Maintaining Electrical Equipment

Regulation four of the 1989 electricity at work regulations states that all electrical appliances and systems should meet all the required British standards and crucially, be maintained as such. In addition any non-electrical works should be carried out within well-defined distances of such devices and systems. As required by Health and Safety legislation, the employer is required to provide any necessary protective equipment and cater for its storage and maintenance.

A component of DPG’s obligations under the National Inspection Council for Electrical Installation Contracting (NICEIC) is to advise employers through our team of qualified electricians, how they can meet these legal obligations. However, we also advise that employers consult the relevant documents on the main health and safety Executive (HSE) website, where the address and other contact details of the nearest HSE office can be found

In addition to many industries and workplaces, the HSE and the local authority cooperate by means of a liaison committee, how this applies to a particular premises can be established with the HSE.
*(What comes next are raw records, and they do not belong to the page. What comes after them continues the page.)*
-- ==== Sys2Proof/Safety.lean ====
section
/-! DEFINITION. The terms the claims use: what room an operation needs to run to its end, what the
machine keeps from step to step, what each group of operations may change, and the decision
sequences and tables of the rules written independently of the machine. -/

namespace Sys2Proof

open Machine

/-! ### Room -/

/-- OUT can take what `k` more SHIFT_LOWs emit: each adds one to the bytes written plus `cacheSize`
(40_range_coder R118). -/
def EncRoom (s : State) (k : Nat) : Prop :=
  1 ≤ s.enc.cacheSize.toNat ∧ s.host.outLen.toNat + s.enc.cacheSize.toNat + k ≤ s.outCap + 1

/-- `k` bytes of IN are left for the decoder. -/
def DecInput (s : State) (k : Nat) : Prop := s.host.inPos.toNat + k ≤ s.host.inLen.toNat

/-- Bytes of the window not yet flushed to OUT (10_state R46). -/
def unflushed (w : Window) : Nat := w.winPos.toNat - w.winFlushPos.toNat

/-- The window's indices are in order, and OUT can take its unflushed bytes and `n` more. -/
def WinRoom (s : State) (n : Nat) : Prop :=
  s.window.winFlushPos.toNat ≤ s.window.winPos.toNat ∧
    s.window.winPos.toNat < s.window.windowSize.toNat ∧
    s.host.outLen.toNat + unflushed s.window + n ≤ s.outCap

/-- No error is raised between `s` and `t`: PHASE, the place in the run loop and ERR_CODE stay. -/
def NoError (s t : State) : Prop := t.host.seq = s.host.seq ∧ t.host.errCode = s.host.errCode

/-! ### The invariant -/

/-- Every listed cell holds a value of 31..2017 (10_state R35); an unlisted cell holds 1024. -/
def cellsBounded (t : Store U16) : Bool := t.all fun e => decide (31#16 ≤ e.2) && decide (e.2 ≤ 2017#16)

/-- The canonical form of every private memory but the cells (20_memory R61). -/
def tablesWf (s : State) : Bool :=
  Store.wf Memory.blank s.window.win && Store.wf 0#32 s.mf.son && Store.wf 0#32 s.mf.hash &&
    Store.wf 0#32 s.parser.matchDistances && Store.wf Node.blank s.parser.optimum &&
    Store.wf 0#32 s.prices.posSlotPrices && Store.wf 0#32 s.prices.distancesPrices &&
    Store.wf 0#32 s.prices.alignPrices && Store.wf 0#32 s.prices.matchLen.prices &&
    Store.wf 0#32 s.prices.matchLen.counters && Store.wf 0#32 s.prices.repLen.prices &&
    Store.wf 0#32 s.prices.repLen.counters

/-- The sizes an ENCODE session gives its tables stay inside the arrays of 10_state R42, R43. -/
def sizesBounded (s : State) : Bool :=
  decide (s.prices.distTableSize ≤ 64#32) && decide (s.prices.matchLen.tableSize ≤ 272#32) &&
    decide (s.prices.repLen.tableSize ≤ 272#32) && decide (s.encCfg.fastBytes ≤ 255#9)

/-- What every step keeps, whatever the host presents. -/
structure Inv (s : State) : Prop where
  /-- 00_scope R9 -/
  params : s.params.wf = true
  inCanonical : Memory.wf s.inMem = true
  outCanonical : Memory.wf s.outMem = true
  cellsCanonical : Store.wf probInit s.probs = true
  tablesCanonical : tablesWf s = true
  /-- 10_state R35 -/
  cells : cellsBounded s.probs = true
  /-- 10_state R38 -/
  state : s.codec.state ≤ 11#4
  /-- 30_encoding R81 -/
  props : s.codec.lc ≤ 8#4 ∧ s.codec.lp ≤ 4#3 ∧ s.codec.pb ≤ 4#3
  /-- 10_state R42, R43 -/
  sizes : sizesBounded s = true
  /-- 20_memory R64 -/
  outBounded : s.host.outLen.toNat ≤ s.outCap
  /-- 60_exceptions R311, R324 -/
  errorCode : s.host.errCode ≤ 6#4 ∧ (s.host.errCode ≠ 0#4 ↔ s.host.seq = .error)
  /-- 40_range_coder R115 -/
  encRange : kTopValue ≤ s.enc.range
  /-- 40_range_coder R116 -/
  encLow : s.phase = .encRun → s.enc.low.toNat + s.enc.range.toNat < 2 ^ 33
  /-- 40_range_coder R115 -/
  decRange : s.phase = .decRun → kTopValue ≤ s.dec.range
  /-- 10_state R46 -/
  window : s.phase = .decRun →
    4096 ≤ s.window.windowSize.toNat ∧ s.window.winFlushPos.toNat ≤ s.window.winPos.toNat ∧
      s.window.winPos.toNat < s.window.windowSize.toNat

/-! ### Frames: what is the same in `t` as in `s` -/

/-- The bytes of OUT outside those appended between `s` and `t`: OutWrite stores at OUT_LEN
(20_memory R64), so the stored bytes are those from the old OUT_LEN to the new. -/
def OutAppended (s t : State) : Prop :=
  s.host.outLen.toNat ≤ t.host.outLen.toNat ∧
    ∀ a : Nat, a < s.host.outLen.toNat ∨ t.host.outLen.toNat ≤ a →
      t.outMem.read a = s.outMem.read a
Testing and suitability regulations. 

Every year the HSE publishes electrical accident statistics and through the various reports that quantify accidents in the workplace a clear emphasis is placed on regular testing and maintenance. A DPG electrician will also impart the value of checking electrical equipment for signs of wear and /or deterioration. We believe in preventing and predicting as much as possible, the likely occurrence of an electrical accident.

The electrical works and checks carried out by our electricians ensures that the equipment in question meets the requirements of regulation four outlined above. This is achieved by ensuring that the equipment is fit for purpose and is suitably located for the function it is designed to carry out. Such requirements are an obligation under regulations five to eleven of the 1989 Act. The key points in these regulations are:

– Regulation five states that no equipment should be connected or used in such a way that danger or accident is likely.

– Regulation six states that all equipment that is to be used in a harsh or demanding environment must be constructed and orientated such that the danger does not arise. For example, insulation cable on the shop floor of a chemical works must not react if it comes into contact with corrosive chemicals.

– Regulations seven, eight and ten refer to earthing, connectors and conduction. In short, the electricity must be conducted through the circuit and nowhere else.

In summary, a DPG electrician will be able to provide all the advice you need in meeting your obligations under the 1974 Health and safety at work act.